Over the next three years, subject to required approvals, we expect to complete $13 billion of projects that are currently in advanced stages of development. They include the Gulf Coast Project, Keystone XL, the Keystone Hardisty Terminal, the initial phase of the Grand Rapids Pipeline, the Heartland Pipeline and TC Terminals projects, the Tamazunchale Pipeline Extension, the acquisition of nine Ontario Solar projects and ongoing expansion of the NGTL System.

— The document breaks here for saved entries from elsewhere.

/-- What every skip does, whatever its condition: `PC + 4` where the condition holds, `PC + 2` where it does not (R16),
and nothing else. -/
theorem completes_of_exec_eq_skipIf {i : Instr} {s : State} {c : Bool} {P : Prop} [Decidable P]
    (he : exec i s = .next (s.skipIf c)) (hc : c = true ↔ P) :
    ∃ t, exec i s = .next t ∧ t.pc = (if P then s.pc + 4 else s.pc + 2) ∧ s.changesOnly t [.pc] :=
  ⟨s.skipIf c, he, by simp only [State.skipIf_pc, hc], s.changesOnly_skipIf c⟩

/-! ### The obligations -/

/-- Settles O26: the word is the one the encoder writes, and the meaning replaces `PC` by the zero-extended address. -/
theorem jumpGoesToItsAddress : Obligations.JumpGoesToItsAddress := by
  intro nnn s
  have hdecode := (RoundTrip.jump nnn).decode_ofNat (wordNNN_eq_ofNat 1 nnn)
  exact ⟨hdecode, _, exec_jump nnn s, addrOperand_toNat nnn, s.changesOnly_withPc _⟩

/-- Settles O34: both words are the encoder's, and both meanings are `skipIf` on the comparison with `nn`. -/
theorem immediateSkips : Obligations.ImmediateSkips := by
  intro x nn s
  refine ⟨?_, ?_, ?_, ?_⟩
  · exact (RoundTrip.skipEqImm x nn).decode_ofNat (wordXNN_eq_ofNat 3 x nn)
  · exact (RoundTrip.skipNeImm x nn).decode_ofNat (wordXNN_eq_ofNat 4 x nn)
  · exact completes_of_exec_eq_skipIf (exec_skipEqImm x nn s) beq_iff_eq
  · exact completes_of_exec_eq_skipIf (exec_skipNeImm x nn s) bne_iff_ne

/-- Settles O35: as for the immediate skips; a low nibble other than 0 dispatches to nothing in both classes. -/
theorem registerSkips : Obligations.RegisterSkips := by
  intro x y s
  refine ⟨?_, ?_, fun n i hn => ⟨?_, ?_⟩, ?_, ?_⟩
  · exact (RoundTrip.skipEqReg x y).decode_ofNat (wordXYN_eq_ofNat 5 x y 0)
  · exact (RoundTrip.skipNeReg x y).decode_ofNat (wordXYN_eq_ofNat 9 x y 0)
  · exact decode_ofNat_ne_ok_of_n_ne_zero (.inl rfl) hn i
  · exact decode_ofNat_ne_ok_of_n_ne_zero (.inr rfl) hn i
  · exact completes_of_exec_eq_skipIf (exec_skipEqReg x y s) beq_iff_eq
  · exact completes_of_exec_eq_skipIf (exec_skipNeReg x y s) bne_iff_ne

end Sys2Proof.Machine
end

section
/-! Loading and adding an immediate (41_alu.md R121, R122). -/

namespace Sys2Proof.Machine
open Laws

/-! ### What writes `V[x]` and advances -/

theorem State.changesOnly_setV_advance (s : State) (x : Nibble) (b : Byte) :
    s.changesOnly (s.setV x b).advance [.regs, .pc] := by
  apply State.changesOnly_of_fields <;> simp

/-- What every instruction does that writes one register and no flag: `V[x]` gets the byte, every other register is
kept (VF too, unless it is the destination), `PC + 2`, and nothing else (R12, R14, R16). -/
theorem completes_of_exec_eq_setV_advance {i : Instr} {s : State} {x : Nibble} {b : Byte}
    (he : exec i s = .next (s.setV x b).advance) :
    ∃ t, exec i s = .next t ∧ t.getV x = b ∧ (∀ r, r ≠ x → t.getV r = s.getV r) ∧ t.pc = s.pc + 2 ∧
      s.changesOnly t [.regs, .pc] :=
  ⟨_, he, s.getV_setV_same x b, fun r => s.getV_setV_of_ne x r b, rfl, s.changesOnly_setV_advance x b⟩

/-! ### The meanings -/

/-- The ALU's sum is modulo 256 (R120). -/
theorem alu_add_r_toNat (a b : Byte) : (alu .add a b).r.toNat = (a.toNat + b.toNat) % 256 :=
  BitVec.toNat_ofNat ..

theorem exec_mvi (x : Nibble) (nn : Byte) (s : State) : exec (.mvi x nn) s = .next (s.setV x nn).advance := rfl

theorem exec_adi (x : Nibble) (nn : Byte) (s : State) :
    exec (.adi x nn) s = .next (s.setV x (alu .add (s.getV x) nn).r).advance := rfl

/-! ### The obligations -/

/-- Settles O36: the word is the encoder's, and the meaning writes `nn` to `V[x]` and advances. -/
theorem mviLoadsTheImmediate : Obligations.MviLoadsTheImmediate := by
  intro x nn s
  have hdecode := (RoundTrip.mvi x nn).decode_ofNat (wordXNN_eq_ofNat 6 x nn)
  exact ⟨hdecode, completes_of_exec_eq_setV_advance (exec_mvi x nn s)⟩

/-- Settles O37: the meaning writes the ALU's sum, which wraps, to `V[x]` and drops the carry. -/
theorem adiWrapsWithoutAFlag : Obligations.AdiWrapsWithoutAFlag := by
  intro x nn s
  have hdecode := (RoundTrip.adi x nn).decode_ofNat (wordXNN_eq_ofNat 7 x nn)
  obtain ⟨t, he, hsum, hframe⟩ := completes_of_exec_eq_setV_advance (exec_adi x nn s)
  exact ⟨hdecode, t, he, hsum ▸ alu_add_r_toNat (s.getV x) nn, hframe⟩

end Sys2Proof.Machine
end

section
/-! Loading the index register (42_index_memory.md R150). -/

namespace Sys2Proof.Machine
open Laws

/-! ### What writes `I` and advances -/

theorem State.changesOnly_withI_advance (s : State) (a : Word) :
    s.changesOnly ({ s with i := a } : State).advance [.index, .pc] := by
  apply State.changesOnly_of_fields <;> simp

/-! ### The meaning -/

theorem exec_mviI (nnn : Addr12) (s : State) :
    exec (.mviI nnn) s = .next ({ s with i := addrOperand nnn } : State).advance := rfl

/-! ### The obligation -/

/-- Settles O47: the word is the encoder's, and the meaning replaces `I` by the zero-extended address and advances. -/
theorem mviILoadsTheAddress : Obligations.MviILoadsTheAddress := by
  intro nnn s
  have hdecode := (RoundTrip.mviI nnn).decode_ofNat (wordNNN_eq_ofNat 0xA nnn)
  exact ⟨hdecode, _, exec_mviI nnn s, addrOperand_toNat nnn, rfl, s.changesOnly_withI_advance _⟩

end Sys2Proof.Machine
end

section
/-! Clearing the display (43_display_keypad.md R170). -/

namespace Sys2Proof.Machine
open Laws

/-! ### What writes the display and advances -/

theorem State.changesOnly_withFb_advance (s : State) (fb : Display) :
    s.changesOnly ({ s with fb := fb } : State).advance [.display, .pc] := by
  apply State.changesOnly_of_fields <;> simp

/-! ### The meaning -/

theorem exec_cls (s : State) : exec .cls s = .next ({ s with fb := Display.clear } : State).advance := rfl

/-! ### The obligation -/

/-- Settles O54: the word is the encoder's, and the meaning replaces the display by the cleared one and advances. -/
theorem clsClearsEveryCell : Obligations.ClsClearsEveryCell := by
  intro s
  exact ⟨RoundTrip.cls, _, exec_cls s, Display.cell_clear, rfl, s.changesOnly_withFb_advance _⟩

end Sys2Proof.Machine
end

section
/-! Reading the delay timer (44_timer.md R190). -/

namespace Sys2Proof

/-- The words of an instruction with a fixed low byte: the word for `x = 0`, plus `x` times 256. -/
theorem wordXNN_eq_ofNat_base_add {op : Nibble} {nn : Byte} {base : Nat} (h : op.toNat * 4096 + nn.toNat = base)
    (x : Nibble) : wordXNN op x nn = BitVec.ofNat 16 (base + x.toNat * 256) := by
  rw [wordXNN_eq_ofNat, ← h, Nat.add_right_comm]

end Sys2Proof

namespace Sys2Proof.Machine
open Laws

/-! ### A step that runs a completing instruction -/

/-- After the execution the step ticks and uses up its input (R220). -/
theorem step_of_exec_next {s t : State} {w : Word} {i : Instr} (hf : s.fetch = .ok w) (hd : decode w = .ok i)
    (he : exec i s = .next t) : step s = .next t.tick.takeInput := by
  rw [step_of_decode hf hd, he, finishStep]

/-! ### The meaning -/

theorem exec_movVxDt (x : Nibble) (s : State) : exec (.movVxDt x) s = .next (s.setV x s.dt).advance := rfl

/-! ### The obligation -/

/-- Settles O59: the word is the encoder's, and the meaning writes the timer to `V[x]` and advances; the tick that
follows in the step keeps the register and lowers the timer, which the meaning left as it was. -/
theorem movFromDelayTimer : Obligations.MovFromDelayTimer := by
  intro x s
  have hexec := exec_movVxDt x s
  refine ⟨?decodes, ?completes, fun w hf hd => ⟨_, step_of_exec_next hf hd hexec, ?register, ?timer⟩⟩
  case decodes => exact (RoundTrip.movVxDt x).decode_ofNat (wordXNN_eq_ofNat_base_add rfl x)
  case completes => exact completes_of_exec_eq_setV_advance hexec
  case register => simp only [State.getV_takeInput, State.getV_tick, State.getV_advance, State.getV_setV_same]
  case timer => simp only [State.takeInput_dt, State.tick_dt, State.advance_dt, State.setV_dt, tickTimer_toNat]

end Sys2Proof.Machine
end

section
/-! A word that is no instruction (60_exceptions.md R251). -/

namespace Sys2Proof

/-- A word that decodes to no instruction is rejected by its name (R68). -/
theorem decode_eq_error_of_forall_ne_ok {w : Word} (h : ∀ i, decode w ≠ .ok i) :
    decode w = .error (.illegalOpcode w) :=
  (Machine.decode_cases w).resolve_left fun ⟨i, hi⟩ => h i hi

end Sys2Proof

namespace Sys2Proof.Machine

/-- A fault discards nothing and writes nothing: the state after it is the state before (R259). -/
theorem stateAfter_of_eq_fault {s : State} {r : Result} {f : Fault} (h : r = .fault f) : stateAfter s r = s := by
  rw [h, stateAfter]

/-- Settles O16: the decoder rejects the word by its name, which the step raises with `PC`, and a fault keeps the
state. -/
theorem illegalWordFaults : Obligations.IllegalWordFaults := by
  intro s w hfetch hno
  have hstep := step_of_illegal hfetch (decode_eq_error_of_forall_ne_ok hno)
  exact ⟨hstep, stateAfter_of_eq_fault hstep⟩

end Sys2Proof.Machine
end

section
/-! A launch: where the ROM lands, and which ROM is refused (70_reset_and_hazards.md R294). -/

namespace Sys2Proof

theorem romFits_iff (rom : List Byte) : romFits rom = true ↔ rom.length + rom.length % 2 ≤ 3584 :=
  decide_eq_true_iff

/-- R303: in a legal configuration the font table lies below the ROM. -/
theorem Config.font_end_le_of_wf {c : Config} (h : c.wf = true) : c.fontBase.toNat + 80 ≤ 0x200 := by
  obtain ⟨hfits, -⟩ := (Bool.and_eq_true_iff.1 h : c.fontFits = true ∧ c.fontWhole = true)
  exact of_decide_eq_true hfits

end Sys2Proof

namespace Sys2Proof.Machine

/-! ### Memory after reset -/

theorem State.readByte_resetWith (c : Config) (a : Nat) : (State.resetWith c).readByte a = resetByte c a := rfl

theorem resetByte_font (c : Config) {k : Nat} (hk : k < 80) :
    resetByte c (c.fontBase.toNat + k) = c.fontData.getD k 0 := by
  rw [resetByte, if_pos (by omega), Nat.add_sub_cancel_left]

theorem resetByte_of_not_font {c : Config} {a : Nat} (ha : a < c.fontBase.toNat ∨ c.fontBase.toNat + 80 ≤ a) :
    resetByte c a = 0 :=
  if_neg (by omega)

We have also commercially secured an additional $13 billion of long-life, contracted energy infrastructure projects that are expected to be placed into service in 2016 and beyond. They include the Coastal GasLink and Prince Rupert Gas Transmission projects that would move natural gas to Canada's West Coast for liquefaction and shipment to Asian markets, the Topolobampo and Mazatlan Gas Pipeline projects in Mexico, completion of the Grand Rapids and Northern Courier oil pipeline projects in Northern Alberta, and the Napanee Generating Station in Eastern Ontario. TransCanada expects these projects to generate predictable, sustained earnings and cash flow.

Highlights

(All financial figures are unaudited and in Canadian dollars unless noted otherwise)

  • Second quarter financial results
    • Net income attributable to common shares of $365 million or $0.52 per share
    • Comparable earnings of $357 million or $0.51 per share
    • Comparable earnings before interest, taxes, depreciation and amortization (EBITDA) of $1.1 billion
    • Funds generated from operations of $955 million
  • Declared a quarterly dividend of $0.46 per common share for the quarter ending September 30
  • Construction on the US$2.3 billion Gulf Coast Project, excluding the Houston Lateral, is now 85 per cent complete
  • Comment period on the U.S. Department of State (DOS) Draft Supplemental Environmental Impact Statement for the Keystone XL Pipeline closed on April 22
  • Concluded Energy East open season to obtain firm commitments for a pipeline to transport crude oil from western receipt points to eastern Canadian markets
  • For the first time in two decades, Bruce Power is operating as an eight unit site with the return of Unit 4 on April 13 and the recent restart of Units 1 and 2
  • Acquired the first of nine Ontario Solar projects for $55 million on June 28
  • Sold a 45 per cent interest in each of GTN and Bison to TC PipeLines, LP for US$1.05 billion on July 2

Comparable earnings for second quarter 2013 were $357 million or $0.51 per share compared to $300 million or $0.43 per share for the same period in 2012. Higher earnings from the Canadian Mainline, Western Power, Bruce Power and U.S. Power were partially offset by lower contributions from U.S. Natural Gas Pipelines.

Net income attributable to common shares for second quarter 2013 was $365 million or $0.52 per share compared to $272 million or $0.39 per share in second quarter 2012.

Notable recent developments in Oil Pipelines, Natural Gas Pipelines, Energy and Corporate include:

Oil Pipelines:

  • Gulf Coast Project: We are constructing a 36-inch pipeline from Cushing, Oklahoma to the U.S. Gulf Coast and expect to begin delivering crude oil to Port Arthur, Texas at the end of 2013. Construction is approximately 85 per cent complete and we estimate the cost of the Cushing to Port Arthur facilities to be US$2.3 billion.

    Construction of the 76 kilometre (km) (47 mile) Houston Lateral pipeline to transport crude oil to Houston refineries is expected to be complete in 2014 at a cost of US$300 million.

    The Gulf Coast Project will have a capacity of up to 700,000 barrels per day (bbl/d).
  • Keystone XL: On March 1, 2013, the DOS released its Draft Supplemental Environmental Impact Statement for the Keystone XL Pipeline. The impact statement reaffirmed that construction of the proposed pipeline from the U.S./Canada border in Montana to Steele City, Nebraska would not result in any significant impact to the environment. The DOS continues to review submissions on the impact statement that it received during a public comment period that ended on April 22, 2013. Once the DOS has completed its review, it is anticipated it will issue a Final Supplemental Environmental Impact Statement and then consult with other government agencies and provide an additional opportunity for the public to comment during a National Interest Determination period of up to 90 days, before making a decision on our Presidential Permit application.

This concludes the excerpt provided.